As to the KH balanced output amp, I have a hard time understanding why that level of overkill was felt to be necessary, but then I don't know what the max output level is on the 1120, nor do i know how these things were actually used in military or industrial applications....
As to the KH balanced output amp, I have a hard time understanding why that level of overkill was felt to be necessary, but then I don't know what the max output level is on the 1120, nor do i know how these things were actually used in military or industrial applications....
Did you consider that all that's needed to run op amps on a single supply is to DC bias the inputs at about half the supply? That could be done in the IG-18 just by leaving in the bias pot circuitry. Essentially just replace all the transistors with say for example the LT1115 and LT1010 in Figure 47 of that App note, or perhaps leave in the emitter follower to buffer the OP amp. Maybe I'll take a look at something like this.
Wondering why the output was biased at 29V and not half of the supply, perhaps to heat the bulb to the proper DC operating point?
Wondering why the output was biased at 29V and not half of the supply, perhaps to heat the bulb to the proper DC operating point?
Well, that still means throwing away a lot of power to get the supply down to where the opamps are happy; I personally like using split supplies for opamps because in my experience they are quieter, and biasing uses more parts. Just a preference.
An easy way to use the Heath transformer is to wire the primary for 240V, which gets the secondary output down where using a FW bridge is a happy thing -- I never did this IG-18 #2 because I used a lower noise toroid transformer for my rebuild, but I will try this with the 239A mod I'm planning for IGT-18 #3 and see if the Heath transformer is quiet enough to let the oscillator do really well. It's an open question at the moment.
In the original, I've found you can't trust Heath's schematic voltages; don't know why. Anyway, the bias pot setting changes the bias point....
An easy way to use the Heath transformer is to wire the primary for 240V, which gets the secondary output down where using a FW bridge is a happy thing -- I never did this IG-18 #2 because I used a lower noise toroid transformer for my rebuild, but I will try this with the 239A mod I'm planning for IGT-18 #3 and see if the Heath transformer is quiet enough to let the oscillator do really well. It's an open question at the moment.
In the original, I've found you can't trust Heath's schematic voltages; don't know why. Anyway, the bias pot setting changes the bias point....
Interesting but looks like a lot of work:
Modifications: Heathkit IG-18 Audio Generator
Source for Harris/Intersil HA3-2625:
http://www.newark.com/intersil/ha3-2625-5/ic-op-amp-100mhz-35v-µs-dip-8/dp/06F5228
Modifications: Heathkit IG-18 Audio Generator
Source for Harris/Intersil HA3-2625:
http://www.newark.com/intersil/ha3-2625-5/ic-op-amp-100mhz-35v-µs-dip-8/dp/06F5228
I dusted off my old IG-18 and recapped it, the only mod being the 100uF upgrade for C5.
When I first looked at the schematics, years ago, a few things jumped out at me.
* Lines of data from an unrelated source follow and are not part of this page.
/-- A line's lease ends with write-back; memory is current all along. -/
def State.dropLease (s : State) (line : Nat) : State :=
  match s.leasedBy line with
  | some c => s.modCore c fun x => { x with leases := x.leases.filter (· != line), grants := x.grants.del line }
  | none => s

/-- Take a lease: a 129th surrenders the oldest one (R243). -/
def State.takeLease (s : State) (core line : Nat) : State :=
  s.modCore core fun c =>
    { c with leases := (if 128 ≤ c.leases.length then c.leases.tail else c.leases) ++ [line]
             grants := (if 128 ≤ c.leases.length then c.grants.del (c.leases.headD 0) else c.grants).set line 0 }

/-! Requests that wait for a line under a lease (R242). -/

/-- Whether a request that waits at a slice still stands: the core has an atomic word on its way to the line, the access is not
performed, the entry is running (R242). -/
def State.stands (s : State) (line : Nat) : Asker → Bool
  | .lease core => s.ops.any fun o => o.core == core && o.kind == .atom && o.accs.any fun a => a.st == .pend && a.pa / 128 == line
  | .access id lane => s.ops.any fun o => o.id == id && o.accs.any fun a => a.lane == lane && a.st == .pend && a.pa / 128 == line
  | .entry core cls seq => ((s.core core).chain cls).entries.any fun e => e.seq == seq && e.st == .running

/-- The requests for a line that wait at its slice, oldest first (R242). -/
def State.lineQueue (s : State) (line : Nat) : List Asker :=
  (s.lreqs.filter fun e => e.1 == line && s.stands line e.2).map (·.2)

/-- A request joins the ones that wait for a line (R242). -/
def State.joinLine (s : State) (line : Nat) (a : Asker) : State :=
  { s with lreqs := (s.lreqs.filter fun e => s.stands e.1 e.2) ++ if (s.lineQueue line).contains a then [] else [(line, a)] }

/-! Directory requests (R249). -/

/-- Number of the next packet of a link in one direction (R420). -/
def State.nextSeq (s : State) (src dst : Nat) : Nat := (s.link src dst).sent.get src 0 + 1

/-- Send a directory message; between two dies it is a packet of their link (R420). -/
def State.sendDir (s : State) (m : DMsg) : State :=
  if m.src = m.dst then { s with dmsgs := s.dmsgs ++ [m] }
  else
    let n := s.nextSeq m.src m.dst
    { (s.modLink m.src m.dst fun l => { l with sent := l.sent.set m.src n }) with dmsgs := s.dmsgs ++ [{ m with seq := n }] }

/-- Whether a directory message has arrived: a link delivers its packets in the order in which they were sent (R420). -/
def State.arrived (s : State) (m : DMsg) : Bool := m.src == m.dst || m.seq ≤ (s.link m.src m.dst).recv.get m.src 0

/-- Send another packet to a die of the package, with its time-out (R408, R417, R419, R420, R422). -/
def State.sendPkt (s : State) (src dst : Nat) (b : PktBody) : State :=
  let n := s.nextSeq src dst
  let p : Pkt := { id := s.nextId, src := src, dst := dst, seq := n, left := (s.die src).cdTicks, body := b }
  { (s.modLink src dst fun l => { l with sent := l.sent.set src n }) with pkts := s.pkts ++ [p], nextId := s.nextId + 1 }

/-- A slice gives up its copy of a line: in M or O it writes it back (R249). -/
def State.evictCopy (s : State) (d line : Nat) : State :=
  let c := s.copy line d
  let leased := match s.leasedBy line with | some x => dieOf x == d | none => false
  if c.st == .inv || c.asked || leased then s
  else if c.st = .mo ∨ c.st = .ow then
    (s.modCopy line d fun _ => {}).sendDir { kind := 8, src := d, dst := homeDie line, line := line, data := c.data, key := c.key }
  else s.modCopy line d fun _ => {}

/-- An access that misses in its die's slice makes the slice ask the home for the line, once (R249). -/
def State.askFor (s : State) (core leaf pa : Nat) (excl : Bool) : State :=
  let d := dieOf core
  let line := pa / 128
  let key := s.keyId pa (leafKey leaf)
  if underDir leaf pa && !(s.copy line d).asked && s.leaseOk core line && !(if excl then s.dirWrites line d key else s.dirReads line d key) then
    (s.modCopy line d fun x => { x with asked := true }).sendDir
      { kind := if excl then 1 else 0, src := d, dst := homeDie line, line := line, arg := if s.holds line d key then 1 else 0
        key := key, pin := leafPin leaf }
  else s

/-- Whether a place lies in the host window. -/
def isHost (pa : Nat) : Bool := hostBase ≤ pa && pa < fabBase

/-- Whether an atomic needs the line's lease: memory of a coherent class that is not the host's (R126, R128, R242). -/
def State.needsLease (_s : State) (_o : MemOp) (a : Acc) : Bool :=
  leafCC a.leaf.toNat < 2 && !isHost a.pa && !isCtl a.pa

/-! Recalling a line for an agent of the home die (R322, R326). -/

/-- Data of a line that is on its way between dies, or waits for its grant, reaches memory (R249). -/
def State.landData (s : State) (line : Nat) : State :=
  let s1 := s.dmsgs.foldl
    (fun u m => if m.line = line ∧ (m.kind = 5 ∨ m.kind = 8) then u.backKey (128 * line) m.key 128 m.data.toNat else u) s
  let s2 := (List.range 4).foldl
    (fun u d => match (s.copy line d).got with | some x => u.backKey (128 * line) (s.dir.get line {}).key 128 x.toNat | none => u) s1
  { s2 with dmsgs := s2.dmsgs.filter fun m => m.line != line }

/-- The remote copies of a line come home: the owner's data reaches memory, copies and filter entry go. -/
def State.recallCopies (s : State) (line : Nat) : State :=
  if !s.dir.has line && !(s.dmsgs.any fun m => m.line == line) then s
  else
    let u0 := s.landData line
    let o := (s.dir.get line {}).owner
    let c := s.copy line o
    let s1 := if o < 4 ∧ (c.st = .mo ∨ c.st = .ow) then u0.backKey (128 * line) c.key 128 c.data.toNat else u0
    (List.range 4).foldl (fun u d => u.modCopy line d fun _ => {}) { s1 with dir := s1.dir.del line }

/-- A line as an agent of its home die finds it: no lease, no remote copy. -/
def State.settleLine (s : State) (line : Nat) : State := (s.dropLease line).recallCopies line

/-- Whether the core that holds a line under a lease has still to perform an atomic word on it: a recalled core performs
those first (R242). -/
def State.atomDue (s : State) (line : Nat) : Bool :=
  s.ops.any fun o => o.kind == .atom && (s.core o.core).leases.contains line && o.accs.any fun a => a.st == .pend && a.pa / 128 == line

/-- Whether an agent's access to a line has to wait: for a transaction of the directory on it, for the atomic words of
the core that holds it under a lease, or for the reply to held reads (R242, R249, R407). -/
def State.lineBusy (s : State) (line : Nat) : Bool :=
  (s.dir.get line {}).busy || (s.dmsgs.any fun m => m.line == line) || s.atomDue line || s.readHeld line

/-- Lines that `n` bytes from `pa` touch. -/
def linesOf (pa n : Nat) : List Nat := if n = 0 then [] else (List.range ((pa + n - 1) / 128 + 1 - pa / 128)).map (pa / 128 + ·)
First the output stage seems to be class B or very low bias class AB.
Second the feedback network, and DC bias network have a very low impedance. This did not make sense at first but then I realized that the lamp has a low impecance and probably needs a good amount of current to warm it up. It seems to me that the output stage should be biased for class A to get the output devices into their best range for beta, Ft, and for the best linearity.
I've always been curious to measure the output stage idle current by way of the drop across R13 and R14. The bias on this unit is set per the manual with 22V at the emitter of Q4. I set the feedback for 10V RMS with the output set full, then put a .1uF cap from the wiper of the feedback pot to ground to stop the oscillation in order to measure the DC operating points. This worked as long as the frequency was set to 10 - 100 KHz. Oddly enough, I measured 62mV across R13 for 4.13 mA and 0.000 V across R14 indicating that the amp is clearly in class B. But the 4.13 mA has to be going somewhere and looking closer at the schematics it can be seen that the square wave generator is DC coupled with a path to ground. The voltage across R15 indicated that it was taking 1.74 mA and the majority of the remaining current must be going through the lamp, feedback pot, and to the bias pot since the base of Q1 and Q2 only require microamps to provide their bias point.
While the unit works, something does not seem right. Looking closer we can see that the base of Q2 is biased from the top of the feedback pot - pin 1 and the base of Q1 from the other side of the lamp L1 by way of RX, RY, and RZ. Ideally, for balance they should be biased to the same DC voltage but here they are not since there is some DC drop through the lamp.
I also measured the collector currents in Q1 and Q2 and they are far off balance.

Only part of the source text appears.